London Legacy
Much can be said about the Olympics, their effects on the urban condition or the city/state that hosts them, and the long-term effects that their legacy plans have on the host cities. It is a heavily discussed, debated, and general topic within architectural design and urban planning that hosts various opinions on both sides of the table. However, regardless, the Olympics go on with designers attempting new and untested conditions to find a solution that betters their home country.
London Legacy was a brief research endeavor that analyzed the host nation's 2012 legacy plan after the 2012 Olympics. It isolated select locations within the legacy plan. It proposed alternative solutions that focused on the merger of both east and west sides of the Olympic site previously slated for housing developments and gated communities.

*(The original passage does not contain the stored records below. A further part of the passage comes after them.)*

/-! ## Witnesses: the hypotheses of each obligation can be met -/

theorem witness_DecodeOfEncode :
    (Instr.deadlineSet 63 262143).wellFormed = true ∧ (Instr.deadlineSet 63 262143).opcode ≠ 4 ∧
      encode (.deadlineSet 63 262143) = some 0x74FFFFFF := by decide
theorem witness_EncodeOfDecode : decode 0x74FFFFFF = .ok (.deadlineSet 63 262143) ∧ (Instr.deadlineSet 63 262143).opcode ≠ 4 := by
  decide
theorem witness_TopSixBitsSelectTheInstruction : decode 0x00000000 = .ok (.loadInput 0 0) := by decide
theorem witness_AcceptedWordsObeyTheOpcodeTable :
    decode 0x74FFFFFF = .ok (.deadlineSet 63 262143) ∧ 30 ≤ ((0x78000000 : Word) >>> 26).toNat ∧
      30 ≤ ((0xFFFFFFFF : Word) >>> 26).toNat := by decide
theorem witness_StepRunsTheDecodedInstruction :
    sample.run = .running ∧ sample.mode = .reflex ∧ sample.cfg.refusal = none ∧ sample.fetches sample .nop ∧
      sample.cfg.program[sample.pc]? = some 0x6C000000 ∧ decode 0x6C000000 = .ok .nop :=
  ⟨rfl, rfl, sample_refusal, ⟨by rw [hostPhase_of_reflex rfl]; exact endOfProgram_eq_some.mpr (.inl ⟨by decide, rfl⟩),
    _, rfl, by decide⟩, rfl, by decide⟩
theorem witness_StepRunsTheDecodedInstruction_illegal :
    (withProgram [0x78000000]).cfg.refusal = none ∧
      (withProgram [0x78000000]).cfg.program[(withProgram [0x78000000]).pc]? = some 0x78000000 ∧
      decode 0x78000000 = .error .unassignedOpcode := ⟨by decide +kernel, rfl, by decide⟩
theorem witness_StoppedMachineNeverSteps : ({ sample with run := .halted 0 } : State).run ≠ .running := by decide
theorem witness_IllFormedParametersRefused_program :
    (withProgram []).cfg.program = [] ∧ 4096 < (withProgram (List.replicate 4097 0)).cfg.program.length := by
  refine ⟨rfl, ?_⟩
  rw [show (withProgram (List.replicate 4097 0)).cfg.program = List.replicate 4097 0 from rfl, List.length_replicate]
  omega
/-- Each way a table can be ill-formed: 17 entries, code 0, code 7, an address equal to the program's length. -/
theorem witness_IllFormedParametersRefused_table :
    sample.cfg.program ≠ [] ∧ sample.cfg.program.length ≤ 4096 ∧
      16 < (List.replicate 17 (⟨1, 0, none⟩ : HandlerEntry)).length ∧
      (⟨0, 0, none⟩ : HandlerEntry).code = 0 ∧ 6 < (⟨7, 0, none⟩ : HandlerEntry).code ∧
      sample.cfg.program.length ≤ (⟨1, 2, none⟩ : HandlerEntry).address := by decide
theorem witness_IllFormedParametersRefused_legal :
    let handlers := List.replicate 16 (⟨6, 1, none⟩ : HandlerEntry)
    handlers.length ≤ 16 ∧ ∀ e ∈ handlers, 1 ≤ e.code ∧ e.code ≤ 6 ∧ e.address < sample.cfg.program.length := by decide
theorem witness_EndOfProgramFaultsOrWraps_fault :
    ({ sample with pc := 2 } : State).run = .running ∧ ({ sample with pc := 2 } : State).mode = .reflex ∧
      sample.cfg.program.length ≤ ({ sample with pc := 2 } : State).pc ∧ sample.cfg.endOfProgram = .fault := by decide
theorem witness_EndOfProgramFaultsOrWraps_wrap :
    ({ sample.cfg with endOfProgram := .wrap } : Params).refusal = none ∧
      ({ sample.cfg with endOfProgram := .wrap } : Params).endOfProgram = .wrap := by decide +kernel
theorem witness_HostActsOnlyInHostMode : sample.mode = .reflex := rfl
theorem witness_ResetSatisfiesTheInvariant :
    ∀ e ∈ [((0 : PortId), (⟨.bool, 1⟩ : PortType)), (1, ⟨.signed, 64⟩), (2, ⟨.unsigned, 1⟩)], e.2.legal = true := by decide
theorem witness_StepKeepsTheInvariant : sample.Inv ∧ ∃ t, step sample = .next t := by
  refine ⟨⟨by decide, ?_, by simp [sample, State.resetWith], rfl, ?_, by decide, by decide, ?_, by simp [sample, State.resetWith],
    by simp [sample, State.resetWith], by simp [sample, State.resetWith], by simp [sample, State.resetWith],
    by simp [sample, State.resetWith, RunState.cause], by simp [sample, State.resetWith]⟩, test_step_nop.imp fun _ h => h.1⟩
  · decide +kernel
  · decide +kernel
  · intro p; simp [sample, State.port, State.resetWith, lastWord]
theorem witness_StepKeepsTheProgramAndCountsOneCycle : ∃ t, step sample = .next t := test_step_nop.imp fun _ h => h.1
theorem witness_DepthNeverFallsAndStaysBounded : (∃ t, step sample = .next t) ∧ sample.depth ≤ 8 :=
  ⟨test_step_nop.imp fun _ h => h.1, by decide⟩
theorem witness_PortEventsComeOnlyFromStoreOutput : ∃ t, step (withProgram [0x04010000]) = .next t ∧ t.outlog ≠ [] :=
  ⟨_, step_of (i := .storeOutput 64 0) 0x04010000 rfl rfl (by decide +kernel) rfl (by decide) rfl, List.cons_ne_nil _ _⟩
theorem witness_HistoryGrowsOnlyAtATickBoundary : ∃ t, step sample = .next t := test_step_nop.imp fun _ h => h.1
theorem witness_ModeChangesOnlyByModeSwitchOrTrapToHost :
    ∃ t, step (withProgram [0x5C000001]) = .next t ∧ t.mode ≠ (withProgram [0x5C000001]).mode :=
  test_step_modeSwitch.imp fun t h => ⟨h.1, by rw [h.2]; decide⟩
theorem witness_OnlyTheListedInstructionsWrite :
    (∃ t, exec (.mov 200 0) sample = .next t ∧ t.regs ≠ sample.regs) ∧
      (∃ t, exec (.ctrTick 2) sample = .next t ∧ t.guards ≠ sample.guards) ∧
      (∃ t, exec (.storeOutput 0 0) sample = .next t ∧ t.outlog ≠ sample.outlog) :=
  ⟨⟨_, rfl, fun h => absurd (congrArg (fun v : RegFile => v[200].tag) h) (by decide +kernel)⟩,
    ⟨_, rfl, fun h => absurd (congrArg (fun v : GuardFile => v[2].active lawGuards) h) (by decide +kernel)⟩,
    ⟨_, rfl, List.cons_ne_nil _ _⟩⟩
theorem witness_PcAdvancesUnlessStoppedOrTransferred : sample.run = .running ∧ ∃ t, exec .nop sample = .next t :=
  ⟨rfl, _, rfl⟩
theorem witness_MachineStopsOnlyInTheListedWays : ∃ t, step (withProgram [0x5BFFFFFF]) = .next t ∧ t.run ≠ .running :=
  test_step_halt.imp fun t h => ⟨h.1, by rw [h.2]; decide⟩
theorem witness_ExceptionAtMaximumDepthStops : ({ sample with depth := 8 } : State).depth = 8 := rfl
/-- A second entry for the code, an entry for another code before it, and a table with no entry for it, in either mode. -/
theorem witness_FirstMatchingEntryDecides :
    sample.depth ≠ 8 ∧
      (∀ b ∈ [(⟨1, 0, none⟩ : HandlerEntry)], b.code ≠ ExcCode.userTrap.number) ∧
      (⟨6, 1, none⟩ : HandlerEntry).code = ExcCode.userTrap.number ∧ (⟨6, 1, none⟩ : HandlerEntry).action = none ∧
      [(⟨1, 0, none⟩ : HandlerEntry), ⟨6, 1, none⟩, ⟨6, 0, some .halt⟩] = [⟨1, 0, none⟩] ++ ⟨6, 1, none⟩ :: [⟨6, 0, some .halt⟩] ∧
      (∀ b ∈ sample.cfg.handlers, b.code ≠ ExcCode.userTrap.number) ∧ sample.mode = .reflex ∧
      ({ sample with mode := .host } : State).mode = .host := by decide
theorem witness_UnhandledInReflexModeStops :
    sample.depth ≠ 8 ∧ sample.mode = .reflex ∧ ∀ e ∈ sample.cfg.handlers, e.code ≠ ExcCode.userTrap.number := by decide
theorem witness_ExceptionEntryByAction :
    ({ sample with depth := 7 } : State).depth ≠ 8 ∧
      ([none, some .emergencyStop, some .ignoreAndContinue, some .trapToHost, some .halt] : List (Option HandlerAction)).all
        (fun a => ({ sample.cfg with handlers := [⟨3, 1, a⟩] } : Params).handlerFor .tagMismatch == some ⟨3, 1, a⟩) = true ∧
      sample.cfg.handlerFor .tagMismatch = none ∧ ({ sample with mode := .host } : State).mode = .host := by decide
theorem witness_ExceptionsArePrecise : ∃ t, exec (.mov 0 200) sample = .next t := ⟨_, rfl⟩
/-- Every instruction that reads a register reads R200, which is Uninitialized in the state shown. -/
theorem witness_UninitializedReadRaises :
    let s : State := { sample with
      guards := (sample.guards.set 1 (.sr 200 1 [true] none)).set 2 (.ctr 200 2 1 none) }
    (s.reg 200).tag = .uninitialized ∧
      [Instr.storeOutput 200 63, .mov 0 200, .alu 13 0 200 1, .alu 0 0 1 200, .aluImm 13 0 200 63, .aluUnary 1 0 200, .srTick 1,
        .ctrTick 2, .reflexIf 1 0 200, .prev 0 200 0, .assertAlways 200 0, .assertNever 200 0, .trapIf 200 6].all
        (fun i => (checkedReads i s).contains 200) = true := by decide +kernel
theorem witness_WordsReadAsTheirTagsSay :
    (lit 1 .bool 1).legal = true ∧ (lit 1 .unsigned 1).legal = true ∧ (lit 255 .signed 64).legal = true := by decide
theorem witness_AluFunctionFollowsTheLaws : Params.default.aluModel = .laws := rfl
theorem witness_GuardModelFollowsTheLaws : Params.default.guardModel = .laws := rfl
theorem witness_AluAgreesWithBitVectors :
    Params.default.aluModel = .laws ∧ (lit 1 .signed 64).legal = true ∧ (lit 1 .bool 1).legal = true := by decide
theorem witness_AluCompletes :
    (0 : BitVec 4).toNat ≤ 13 ∧ (13 : BitVec 4).toNat ≤ 13 ∧ (sample.reg 0).tag ≠ .uninitialized ∧
      (sample.reg 255).tag ≠ .uninitialized := by decide +kernel
theorem witness_AluImmCompletes : (13 : BitVec 4).toNat ≤ 13 ∧ (sample.reg 255).tag ≠ .uninitialized := by decide +kernel
theorem witness_AluUnaryCompletes :
    (1 : BitVec 2).toNat ≤ 1 ∧ (sample.reg 255).tag ≠ .uninitialized ∧ sample.cfg.aluModel = .laws := by decide +kernel
theorem witness_LoadInputCompletes : (63 : PortId).toNat < sample.cfg.nInPorts ∧ sample.cfg.inPortTypes = [] := by decide
theorem witness_StoreOutputCompletes :
    (63 : PortId).toNat < sample.cfg.nOutPorts ∧ (sample.reg 255).tag ≠ .uninitialized := by decide +kernel
theorem witness_MovCompletes : (sample.reg 255).tag ≠ .uninitialized := by decide +kernel
theorem witness_LoadImmCompletes :
    1 ≤ (1 : BitVec 8).toNat ∧ (1 : BitVec 8).toNat ≤ 64 ∧ 1 ≤ (64 : BitVec 8).toNat ∧ (64 : BitVec 8).toNat ≤ 64 := by decide
theorem witness_GuardInitsComplete :
    sample.unit? 63 = some resetUnit ∧ sample.unit? 3 = some (.ctr 0 2 2 (some 4)) ∧ (255 : BitVec 8) ≠ 0 := by
  decide +kernel
theorem witness_GuardTicksComplete :
    sample.unit? 1 = some (.sr 0 2 [true, true] none) ∧ sample.unit? 2 = some (.ctr 0 2 1 none) ∧ sample.mode = .reflex ∧
      (sample.reg 0).tag ≠ .uninitialized ∧ ({ sample with mode := .host } : State).mode = .host := by decide +kernel
theorem witness_GuardQueriesComplete :
    sample.unit? 1 = some (.sr 0 2 [true, true] none) ∧ sample.unit? 2 = some (.ctr 0 2 1 none) := by decide +kernel
theorem witness_GuardCombinationsComplete :
    sample.unit? 1 = some (.sr 0 2 [true, true] none) ∧ sample.unit? 2 = some (.ctr 0 2 1 none) ∧
      (GuardUnit.sr 0 2 [true, true] none).kind ≠ .unconfigured ∧ (GuardUnit.ctr 0 2 1 none).kind ≠ .unconfigured := by decide +kernel
theorem witness_ShiftRegisterAndCounterGuardsAgree :
    sample.cfg.guardModel = .laws ∧ sample.mode = .reflex ∧ (0 : GuardId).toNat ≤ 63 ∧ (63 : GuardId).toNat ≤ 63 ∧ (0 : GuardId) ≠ 63 ∧ (1 : BitVec 8) ≠ 0 ∧
      ∀ v ∈ [lit 1 .bool 1, lit 0 .unsigned 8], v.tag ≠ .uninitialized := by decide
theorem witness_ReflexIfCompletes :
    sample.unit? 1 = some (.sr 0 2 [true, true] none) ∧ (GuardUnit.sr 0 2 [true, true] none).active sample.cfg.guardFns = true ∧
      (GuardUnit.sr 0 2 [true, true] none).kind ≠ .unconfigured ∧ (sample.reg 192).tag ≠ .uninitialized ∧
      sample.unit? 2 = some (.ctr 0 2 1 none) ∧ (GuardUnit.ctr 0 2 1 none).active sample.cfg.guardFns = false ∧
      (GuardUnit.ctr 0 2 1 none).kind ≠ .unconfigured := by decide +kernel
/-- Delay 0, and a delay equal to the number of tick boundaries, on an initialized and on an Uninitialized word. -/
theorem witness_PrevCompletes :
    let s : State := { sample with tick := 1, hist := [sample.regs] }
    (0 : BitVec 8) = 0 ∧ (1 : BitVec 8) ≠ 0 ∧ (1 : BitVec 8).toNat ≤ s.tick ∧ s.hist[(1 : BitVec 8).toNat - 1]? = some sample.regs ∧
      sample.regs[(0 : RegId).toNat]? = some (lit 5 .unsigned 8) ∧ (lit 5 .unsigned 8).tag ≠ .uninitialized ∧
      sample.regs[(200 : RegId).toNat]? = some (lit 0 .uninitialized 8) :=
  ⟨rfl, by decide, by decide, rfl, by decide +kernel, by decide, by decide +kernel⟩
theorem witness_AssertionsComplete :
    ({ sample.cfg with assertChecked := false } : Params).assertChecked = false ∧ sample.cfg.assertChecked = true ∧
      (sample.reg 0).tag ≠ .uninitialized ∧ (sample.reg 0).truth = true ∧
      ((sample.setReg 0 (lit 0 .unsigned 1)).reg 0).tag ≠ .uninitialized ∧
      ((sample.setReg 0 (lit 0 .unsigned 1)).reg 0).truth = false := by decide +kernel
theorem witness_TrapsTakeTheNamedException :
    (1 : BitVec 26).toNat = ExcCode.divisionByZero.number ∧ (6 : BitVec 18).toNat = ExcCode.userTrap.number ∧
      (sample.reg 0).tag ≠ .uninitialized ∧ (sample.reg 0).truth = true ∧
      ((sample.setReg 0 (lit 0 .unsigned 1)).reg 0).truth = false := by decide +kernel
theorem witness_ModeSwitchCompletes : sample.mode = .reflex ∧ ({ sample with mode := .host } : State).mode = .host := by decide
theorem witness_NopOnlyAdvances : sample.run = .running ∧ sample.cfg.refusal = none ∧ sample.fetches sample .nop :=
  ⟨witness_StepRunsTheDecodedInstruction.1, sample_refusal, witness_StepRunsTheDecodedInstruction.2.2.2.1⟩
theorem witness_TagInstructionsComplete :
    (Tag.unsigned, (0x1 : BitVec 4)) ∈ [(Tag.bool, 0x0), (.unsigned, 0x1), (.signed, 0x2), (.uninitialized, (0xF : BitVec 4))] ∧
      (sample.reg 0).tag = .unsigned ∧ (sample.reg 200).tag ≠ .unsigned := by decide +kernel
theorem witness_DeadlineSetCompletes :
    sample.unit? 3 = some (.ctr 0 2 2 (some 4)) ∧ (GuardUnit.ctr 0 2 2 (some 4)).kind ≠ .unconfigured ∧ (1 : BitVec 18) ≠ 0 := by
  decide +kernel
/-- A unit without a deadline, the unit that the instruction arms, and the others: met, missed, counted down. -/
theorem witness_DeadlinesCountAtTheEndOfACycle :
    sample.run = .running ∧ sample.guards[(0 : Fin 64)].deadline = none ∧ armedUnit (.deadlineSet 3 1) = some (3 : Fin 64).val ∧
      armedUnit .nop ≠ some (3 : Fin 64).val ∧ sample.guards[(3 : Fin 64)].deadline = some 4 ∧
      ({ sample with run := .halted 0 } : State).run ≠ .running := by decide +kernel
theorem witness_DeadlineMissIsRaisedOnce :
    let s : State := { sample with guards := sample.guards.set 3 (.ctr 0 2 2 (some 1)) }
    s.run = .running ∧ armedUnit .nop ≠ some (3 : Fin 64).val ∧ s.guards[(3 : Fin 64)].deadline = some 1 ∧
      s.guards[(3 : Fin 64)].active s.cfg.guardFns = false := by decide +kernel
theorem witness_DeadlineMissIsRaisedOnce_none (k : Fin 64) (r : Nat) (h : sample.guards[k].deadline = some r) :
    1 < r ∨ sample.guards[k].active sample.cfg.guardFns = true := by
  have : ∀ k : Fin 64, sample.guards[k].deadline = none ∨ sample.guards[k].deadline = some 4 := by decide +kernel
  rcases this k with h' | h' <;> rw [h'] at h <;> simp at h
  omega
theorem witness_ReservedOperandsAreRefused : (Instr.guardAnd 0 0 64).wellFormed = false ∧ (Instr.alu 14 0 0 0).wellFormed = false := by
  decide
/-- Each clause at the first value out of range. -/
theorem witness_OperandsOutOfRangeAreRefused :
    sample.cfg.nInPorts ≤ (64 : PortId).toNat ∧ sample.cfg.nOutPorts ≤ (64 : PortId).toNat ∧ 64 < (65 : BitVec 8).toNat ∧
      (63 : GuardId).toNat ≤ 63 ∧ sample.unit? 3 = some (.ctr 0 2 2 (some 4)) ∧ (GuardUnit.ctr 0 2 2 (some 4)).kind ≠ .unconfigured ∧
      sample.mode = .reflex ∧ ({ sample with mode := .host } : State).mode = .host ∧ sample.tick < (1 : BitVec 8).toNat := by
  decide +kernel
theorem witness_GuardsNotConfiguredAreRefused :
    sample.unit? 0 = some resetUnit ∧ resetUnit.kind = .unconfigured ∧ sample.unit? 1 = some (.sr 0 2 [true, true] none) ∧
      sample.unit? 2 = some (.ctr 0 2 1 none) := by decide +kernel
/-- Two states that differ in provenance and nothing else. -/
theorem witness_ProvenanceIsNeverRead :
    sample.eraseProv = (sample.setReg 0 { lit 5 .unsigned 8 with prov := .input 3 }).eraseProv ∧
      (sample.setReg 0 { lit 5 .unsigned 8 with prov := .input 3 }) ≠ sample ∧ sample.mode = .reflex := by
  refine ⟨?_, fun h => absurd (congrArg (fun s : State => (s.reg 0).prov) h) (by decide +kernel), rfl⟩
  have h : sample.regs.map eraseWordProv =
      (sample.setReg 0 { lit 5 .unsigned 8 with prov := .input 3 }).regs.map eraseWordProv := by
    refine Vector.ext fun k hk => ?_
    simp only [State.setReg, Vector.getElem_map, Vector.getElem_set]
    split
    · rename_i h
      subst h
      rfl
    · rfl
  simp only [State.eraseProv, h]
  rfl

The below solution was, in fact, a reintroduction of displaced professions and trades as a result of the government's acquisitions of the land. Providing facilities to cafes, artist warehouses, pottery studios, textile businesses, and eateries previously contributed to London initially winning the Olympic Bid and later been displaced to promote the Olympic Games.
Aesthetically, the alternatively proposed site's design draws inspiration from the layering of fabrics and contextual relationships explored through architectural mappings on both the particular site and various pieces of literature.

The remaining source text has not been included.